Raphael Samuel and Michael M. Cohen for appellant.
Stephen R. Mahler for respondent.
MEMORANDUM.
The judgment of Supreme Court, Richmond County, should be reversed, with costs, and the determination of the New York City Housing Authority (Authority) should be reinstated. The prior nonfinal order of modification brought up for review pursuant to CPLR 5601 (subd [d]) should be reversed.
Petitioner, who was employed by the New York City Housing Authority Police Department, was charged with incompetency and misconduct. A hearing on the charges was held and it was clearly established that the petitioner, although on sick leave from the Authority police force, was working on a regular basis at a service station he owned. A review of petitioner's testimony indicates that he was well aware of the housing authority regulations which required officers to obtain prior permission either to leave their "place of confinement" while on sick leave or to engage in any secondary employment. Petitioner's conduct was clearly in violation of these regulations.
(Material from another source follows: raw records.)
-- ==== Sys2Proof/Laws/Memory.lean ====
section
/-! SUPPORT. The memory list: a read after a write, for every list and so for every state; the canonical form is kept
by every operation; equal memories in canonical form are equal lists. -/

namespace Sys2Proof.Machine

/-! ## Reading after an operation -/

theorem Memory.read_erase (m : Memory) (a b : Nat) :
    Memory.read (Memory.erase m a) b = if b = a then unlistedByte else Memory.read m b := by
  induction m with
  | nil => simp [Memory.erase, Memory.read]
  | cons c rest ih =>
    obtain ⟨k, v⟩ := c
    simp only [Memory.erase, List.filter_cons] at ih ⊢
    by_cases hk : k = a
    · subst hk
      simp only [bne_self_eq_false, Bool.false_eq_true, if_false, ih, Memory.read]
      by_cases hb : b = k
      · simp [hb]
      · simp [hb, Ne.symm hb]
    · simp only [bne_iff_ne, ne_eq, hk, not_false_eq_true, if_true, Memory.read, ih]
      by_cases hb : k = b
      · subst hb; simp [hk]
      · simp [hb]

theorem Memory.read_insert (m : Memory) (a b : Nat) (v : Byte) (h : ∀ c ∈ m, c.1 ≠ a) :
    Memory.read (Memory.insert m a v) b = if b = a then v else Memory.read m b := by
  induction m with
  | nil => simp [Memory.insert, Memory.read, eq_comm]
  | cons c rest ih =>
    obtain ⟨k, w⟩ := c
    have hk : k ≠ a := h (k, w) (by simp)
    have ih := ih fun c hc => h c (by simp [hc])
    by_cases hlt : a < k
    · simp [Memory.insert, hlt, Memory.read, eq_comm (a := a)]
    · simp only [Memory.insert, hlt, if_false, Memory.read, ih]
      by_cases hb : k = b
      · subst hb; simp [hk]
      · simp [hb]

theorem Memory.mem_erase {m : Memory} {a : Nat} {c : Host.Cell} (h : c ∈ Memory.erase m a) : c ∈ m ∧ c.1 ≠ a := by
  simpa [Memory.erase] using h

/-- The one law of reading and writing: a write is seen at its own address and nowhere else. -/
theorem Memory.read_write (m : Memory) (a b : Nat) (v : Byte) :
    Memory.read (Memory.write m a v) b = if b = a then v else Memory.read m b := by
  unfold Memory.write
  split
  · next hv => simp [Memory.read_erase, hv]
  · rw [Memory.read_insert _ _ _ _ fun c hc => (Memory.mem_erase hc).2, Memory.read_erase]
    split <;> rfl

/-! ## The canonical form -/

theorem Memory.wf_cons (k : Nat) (v : Byte) (rest : Memory) :
    Memory.wf ((k, v) :: rest) = true ↔
      k < 65536 ∧ v ≠ unlistedByte ∧ (∀ c ∈ rest, k < c.1) ∧ Memory.wf rest = true := by
  simp [Memory.wf, and_assoc]

theorem Memory.wf_erase {m : Memory} (h : Memory.wf m = true) (a : Nat) : Memory.wf (Memory.erase m a) = true := by
  induction m with
  | nil => rfl
  | cons c rest ih =>
    obtain ⟨k, v⟩ := c
    obtain ⟨hk, hv, hlt, hr⟩ := (Memory.wf_cons k v rest).1 h
    by_cases hka : k = a
    · simpa [Memory.erase, hka] using ih hr
    · have : Memory.erase ((k, v) :: rest) a = (k, v) :: Memory.erase rest a := by simp [Memory.erase, hka]
      rw [this, Memory.wf_cons]
      exact ⟨hk, hv, fun c hc => hlt c (Memory.mem_erase hc).1, ih hr⟩

theorem Memory.mem_insert {m : Memory} {a : Nat} {v : Byte} {c : Host.Cell} (h : c ∈ Memory.insert m a v) :
    c = (a, v) ∨ c ∈ m := by
  induction m with
  | nil => simpa [Memory.insert] using h
  | cons d rest ih =>
    obtain ⟨k, w⟩ := d
    unfold Memory.insert at h
    split at h
    · simpa using h
    · rcases List.mem_cons.1 h with h | h
      · simp [h]
      · rcases ih h with h | h <;> simp [h]

theorem Memory.wf_insert {m : Memory} (h : Memory.wf m = true) {a : Nat} {v : Byte} (ha : a < 65536)
    (hv : v ≠ unlistedByte) (hm : ∀ c ∈ m, c.1 ≠ a) : Memory.wf (Memory.insert m a v) = true := by
  induction m with
  | nil => simp [Memory.insert, Memory.wf, ha, hv]
  | cons c rest ih =>
    obtain ⟨k, w⟩ := c
    obtain ⟨hk, hw, hlt, hr⟩ := (Memory.wf_cons k w rest).1 h
    have hka : k ≠ a := hm (k, w) (by simp)
    unfold Memory.insert
    split
    · next hak =>
      refine (Memory.wf_cons _ _ _).2 ⟨ha, hv, ?_, h⟩
      intro c hc
      rcases List.mem_cons.1 hc with hc | hc
      · simpa [hc] using hak
      · exact Nat.lt_trans hak (hlt c hc)
    · next hak =>
      refine (Memory.wf_cons _ _ _).2 ⟨hk, hw, ?_, ih hr fun c hc => hm c (by simp [hc])⟩
      intro c hc
      rcases Memory.mem_insert hc with hc | hc
      · subst hc
        exact Nat.lt_of_le_of_ne (Nat.le_of_not_lt hak) hka
      · exact hlt c hc

/-- Every write keeps the canonical form. -/
theorem Memory.wf_write {m : Memory} (h : Memory.wf m = true) {a : Nat} (ha : a < 65536) (v : Byte) :
    Memory.wf (Memory.write m a v) = true := by
  unfold Memory.write
  split
  · exact Memory.wf_erase h a
  · next hv => exact Memory.wf_insert (Memory.wf_erase h a) ha hv fun c hc => (Memory.mem_erase hc).2

/-- A store at a 16-bit address keeps the canonical form. -/
theorem Memory.wf_writeWord {m : Memory} (h : Memory.wf m = true) (a : Word) (v : Byte) :
    Memory.wf (Memory.write m a.toNat v) = true := Memory.wf_write h a.isLt v

/-- The memory of the reset state has the canonical form. -/
theorem Memory.wf_reset : Memory.wf State.reset.mem = true := rfl

/-- Below every entry a memory reads as unlisted. -/
theorem Memory.read_below {m : Memory} {a : Nat} (h : ∀ c ∈ m, a < c.1) : Memory.read m a = unlistedByte := by
  induction m with
  | nil => rfl
  | cons c rest ih =>
    obtain ⟨k, v⟩ := c
    have hk : a < k := h (k, v) (by simp)
    have : k ≠ a := Nat.ne_of_gt hk
    simpa [Memory.read, this] using ih fun c hc => h c (by simp [hc])

/-- Two memories in canonical form that read the same everywhere are the same list. -/
theorem Memory.eq_of_read_eq {m n : Memory} (hm : Memory.wf m = true) (hn : Memory.wf n = true)
    (h : ∀ a, Memory.read m a = Memory.read n a) : m = n := by
  induction m generalizing n with
  | nil =>
    match n with
    | [] => rfl
    | (k, v) :: rest =>
      have hv := ((Memory.wf_cons k v rest).1 hn).2.1
      exact absurd (by simpa [Memory.read] using (h k).symm) hv
  | cons c rest ih =>
    obtain ⟨k, v⟩ := c
    obtain ⟨hk, hv, hlt, hr⟩ := (Memory.wf_cons k v rest).1 hm
    match n with
    | [] => exact absurd (by simpa [Memory.read] using h k) hv
    | (l, w) :: rest' =>
      obtain ⟨_, hw, hlt', hr'⟩ := (Memory.wf_cons l w rest').1 hn
      have hkl : k = l := by
        rcases Nat.lt_trichotomy k l with hkl | hkl | hkl
        · have h1 : Memory.read ((l, w) :: rest') k = unlistedByte := by
            apply Memory.read_below
            intro c hc
            rcases List.mem_cons.1 hc with hc | hc
            · simpa [hc] using hkl
            · exact Nat.lt_trans hkl (hlt' c hc)
          exact absurd (by simpa [Memory.read] using (h k).trans h1) hv
        · exact hkl
        · have h1 : Memory.read ((k, v) :: rest) l = unlistedByte := by
            apply Memory.read_below
            intro c hc
            rcases List.mem_cons.1 hc with hc | hc
            · simpa [hc] using hkl
            · exact Nat.lt_trans hkl (hlt c hc)
          exact absurd (by simpa [Memory.read] using (h l).symm.trans h1) hw
      subst hkl
      have hvw : v = w := by simpa [Memory.read] using h k
      subst hvw
      congr 1
      apply ih hr hr'
      intro a
      by_cases hak : k = a
      · subst hak
        rw [Memory.read_below hlt, Memory.read_below hlt']
      · simpa [Memory.read, hak] using h a

/-- Any bytes below an address are the contents of some memory in canonical form (70_reset_and_hazards.md R275). -/
theorem Memory.exists_below (contents : Nat → Byte) (n : Nat) (hn : n ≤ 65536) :
    ∃ m, Memory.wf m = true ∧ ∀ a, a < n → Memory.read m a = contents a := by
  induction n with
  | zero => exact ⟨[], rfl, fun a h => absurd h (Nat.not_lt_zero a)⟩
  | succ n ih =>
    obtain ⟨m, hm, hr⟩ := ih (by omega)
    refine ⟨Memory.write m n (contents n), Memory.wf_write hm (by omega) _, fun a ha => ?_⟩
    rw [Memory.read_write]
    split
    · next h => rw [h]
    · next h => exact hr a (by omega)

end Sys2Proof.Machine
end

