-- ==== Sys2Proof/Tests/Slice0.lean ====
section
/-! SUPPORT. The model's own tests: ill-formed instructions that WellFormed refuses, words written out from the
encodings of opcode_table.json, single steps with the end states of 95_test_vectors.md, and for each statement with
hypotheses a state and operands that meet them. -/

namespace Sys2Proof.Machine

/-! ## Well-formedness: an ill-formed term for each check -/

/-- STA has no Immediate row (R113). -/
theorem test_wf_refuses_mode : (Instr.sta (.immediate 0x12)).modeAdmitted = false := by decide

/-- LDX has no (Indirect),Y row (R111). -/
theorem test_wf_refuses_mode_ldx : (Instr.ldx (.indirectY 0x12)).wf = false := by decide

/-- 0xA9 is LDA's, not an undefined opcode (R107). -/
theorem test_wf_refuses_defined_opcode : (Instr.unsupported 0xA9).opcodeUndefined = false := by decide

theorem test_wf_admits :
    (Instr.sta (.indirectX 0x12)).wf = true ∧ (Instr.unsupported 0x02).wf = true ∧ Instr.brk.wf = true := by decide

/-- A truncated instruction is refused by name (R88). -/
theorem test_decode_truncated :
    decode [] = .error .noBytes ∧ decode [0xAD, 0x34] = .error .truncated ∧ decode [0xA9] = .error .truncated :=
  ⟨rfl, rfl, rfl⟩

/-- The encoder, on a word written out from the table. -/
theorem test_encode : encode (.lda (.absoluteX 0x1234)) = [0xBD, 0x34, 0x12] ∧ encode (.bmi 0xFB) = [0x30, 0xFB] := by
  decide

/-! ## Helpers -/

/-- The start state of the vectors: the vectors of the launch image are 0xA000, 0x8000 and 0x9000. -/
def base : State :=
  { State.reset with
    pc := 0x8000, nmiVec := 0xA000, resetVec := 0x8000, irqVec := 0x9000
    mem := [(0xFFFB, 0xA0), (0xFFFD, 0x80), (0xFFFF, 0x90)] }

/-- A state with bytes placed at addresses. -/
def place (s : State) (placed : List (Nat × List Byte)) : State :=
  s.withMem (placed.foldl (fun m c => placeBytes m c.1 c.2) s.mem)

/-- The state after one step from a state with bytes placed. -/
def after (s : State) (placed : List (Nat × List Byte)) : State :=
  match step (place s placed) with
  | .next t => t
  | _ => s

/-- The start state with one range of addresses that is not addressable. -/
def hole (first last : Word) : State := { base with platform := ⟨0xFFFA, [⟨first, last⟩]⟩ }

/-! ## Words written out from the encodings -/

theorem test_decode_loads_and_stores :
    decodeTableWord 16 0x34B1 = some (.lda (.indirectY 0x34)) ∧
    decodeTableWord 24 0x1234BD = some (.lda (.absoluteX 0x1234)) ∧
    decodeTableWord 16 0x34B6 = some (.ldx (.zeroPageY 0x34)) ∧
    decodeTableWord 16 0x34B4 = some (.ldy (.zeroPageX 0x34)) ∧
    decodeTableWord 16 0x3481 = some (.sta (.indirectX 0x34)) ∧
    decodeTableWord 24 0x12348E = some (.stx (.absolute 0x1234)) ∧
    decodeTableWord 16 0x3484 = some (.sty (.zeroPage 0x34)) := by decide

theorem test_decode_arithmetic :
    decodeTableWord 16 0x3469 = some (.adc (.immediate 0x34)) ∧
    decodeTableWord 24 0x1234F9 = some (.sbc (.absoluteY 0x1234)) ∧
    decodeTableWord 16 0x34D5 = some (.cmp (.zeroPageX 0x34)) ∧
    decodeTableWord 16 0x34E0 = some (.cpx (.immediate 0x34)) ∧
    decodeTableWord 24 0x1234CC = some (.cpy (.absolute 0x1234)) := by decide

theorem test_decode_logic_and_shifts :
    decodeTableWord 16 0x3421 = some (.and (.indirectX 0x34)) ∧
    decodeTableWord 16 0x3411 = some (.ora (.indirectY 0x34)) ∧
    decodeTableWord 24 0x12345D = some (.eor (.absoluteX 0x1234)) ∧
    decodeTableWord 16 0x3424 = some (.bit (.zeroPage 0x34)) ∧
    decodeTableWord 8 0x0A = some (.asl .accumulator) ∧
    decodeTableWord 16 0x3456 = some (.lsr (.zeroPageX 0x34)) ∧
    decodeTableWord 24 0x12342E = some (.rol (.absolute 0x1234)) ∧
    decodeTableWord 24 0x12347E = some (.ror (.absoluteX 0x1234)) := by decide

theorem test_decode_flags :
    decodeTableWord 8 0x18 = some .clc ∧
    decodeTableWord 8 0xD8 = some .cld ∧
    decodeTableWord 8 0x58 = some .cli ∧
    decodeTableWord 8 0xB8 = some .clv ∧
    decodeTableWord 8 0x38 = some .sec ∧
    decodeTableWord 8 0xF8 = some .sed ∧
    decodeTableWord 8 0x78 = some .sei := by decide

theorem test_decode_transfers :
    decodeTableWord 8 0xAA = some .tax ∧
    decodeTableWord 8 0xA8 = some .tay ∧
    decodeTableWord 8 0x8A = some .txa ∧
    decodeTableWord 8 0x98 = some .tya ∧
    decodeTableWord 8 0xBA = some .tsx ∧
    decodeTableWord 8 0x9A = some .txs := by decide

theorem test_decode_counts :
    decodeTableWord 8 0xE8 = some .inx ∧
    decodeTableWord 8 0xC8 = some .iny ∧
    decodeTableWord 8 0xCA = some .dex ∧
    decodeTableWord 8 0x88 = some .dey ∧
    decodeTableWord 16 0x34E6 = some (.inc (.zeroPage 0x34)) ∧
    decodeTableWord 24 0x1234DE = some (.dec (.absoluteX 0x1234)) ∧
    decodeTableWord 8 0xEA = some .nop := by decide

theorem test_decode_branches :
    decodeTableWord 16 0x3490 = some (.bcc 0x34) ∧
    decodeTableWord 16 0x34B0 = some (.bcs 0x34) ∧
    decodeTableWord 16 0x34F0 = some (.beq 0x34) ∧
    decodeTableWord 16 0x34D0 = some (.bne 0x34) ∧
    decodeTableWord 16 0x3430 = some (.bmi 0x34) ∧
    decodeTableWord 16 0x3410 = some (.bpl 0x34) ∧
    decodeTableWord 16 0x3450 = some (.bvc 0x34) ∧
    decodeTableWord 16 0x3470 = some (.bvs 0x34) := by decide

theorem test_decode_jumps_and_stack :
    decodeTableWord 24 0x12344C = some (.jmp (.absolute 0x1234)) ∧
    decodeTableWord 24 0x12346C = some (.jmp (.indirect 0x1234)) ∧
    decodeTableWord 24 0x123420 = some (.jsr 0x1234) ∧
    decodeTableWord 8 0x60 = some .rts ∧
    decodeTableWord 8 0x48 = some .pha ∧
    decodeTableWord 8 0x08 = some .php ∧
    decodeTableWord 8 0x68 = some .pla ∧
    decodeTableWord 8 0x28 = some .plp ∧
    decodeTableWord 8 0x00 = some .brk ∧
    decodeTableWord 8 0x40 = some .rti := by decide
Although the hearing officer recommended a two-month suspension without pay as the appropriate sanction, the Authority determined that dismissal was proper.
Petitioner then brought this article 78 proceeding which was transferred to the Appellate Division pursuant to CPLR 7804 (subd [g]) and 7803 (subd 4). The Appellate Division modified the agency's determination by reducing the penalty from dismissal to a two-month suspension without pay and by ordering petitioner's reinstatement. The case was remanded to Special Term for a hearing on the issue of back pay. After entry of judgment based on a stipulation with respect to the issue of back pay, this appeal was brought challenging the prior nonfinal order of the Appellate Division.
As stated by this court in Matter of Harris v Mechanicville Cent. School Dist. ( 45 N.Y.2d 279, 284) "[j]udicial review of administratively imposed sanctions is limited: only when the sanction is, under the circumstances, so disproportionate to the offense as to 'shock the conscience of the court' may it be revised ( Matter of Pell v Board of Educ., 34 N.Y.2d 222, 232-235, supra)." In this case, it cannot be said that the penalty of dismissal was so disproportionate to petitioner's offenses as to mandate modification. Petitioner knowingly violated his employer's regulations over an extended period of time. In light of petitioner's continuing and intentional violation of those rules, the agency did not abuse its discretion by imposing the penalty of dismissal. Since it cannot be said, as a matter of law, that the agency abused its discretion by dismissing the petitioner, the agency's determination should be reinstated.
Chief Judge COOKE and Judges JASEN, GABRIELLI, JONES, WACHTLER, FUCHSBERG and MEYER concur.
Judgment appealed from and order of the Appellate Division brought up for review reversed, with costs, and determination of the New York City Housing Authority reinstated in a memorandum.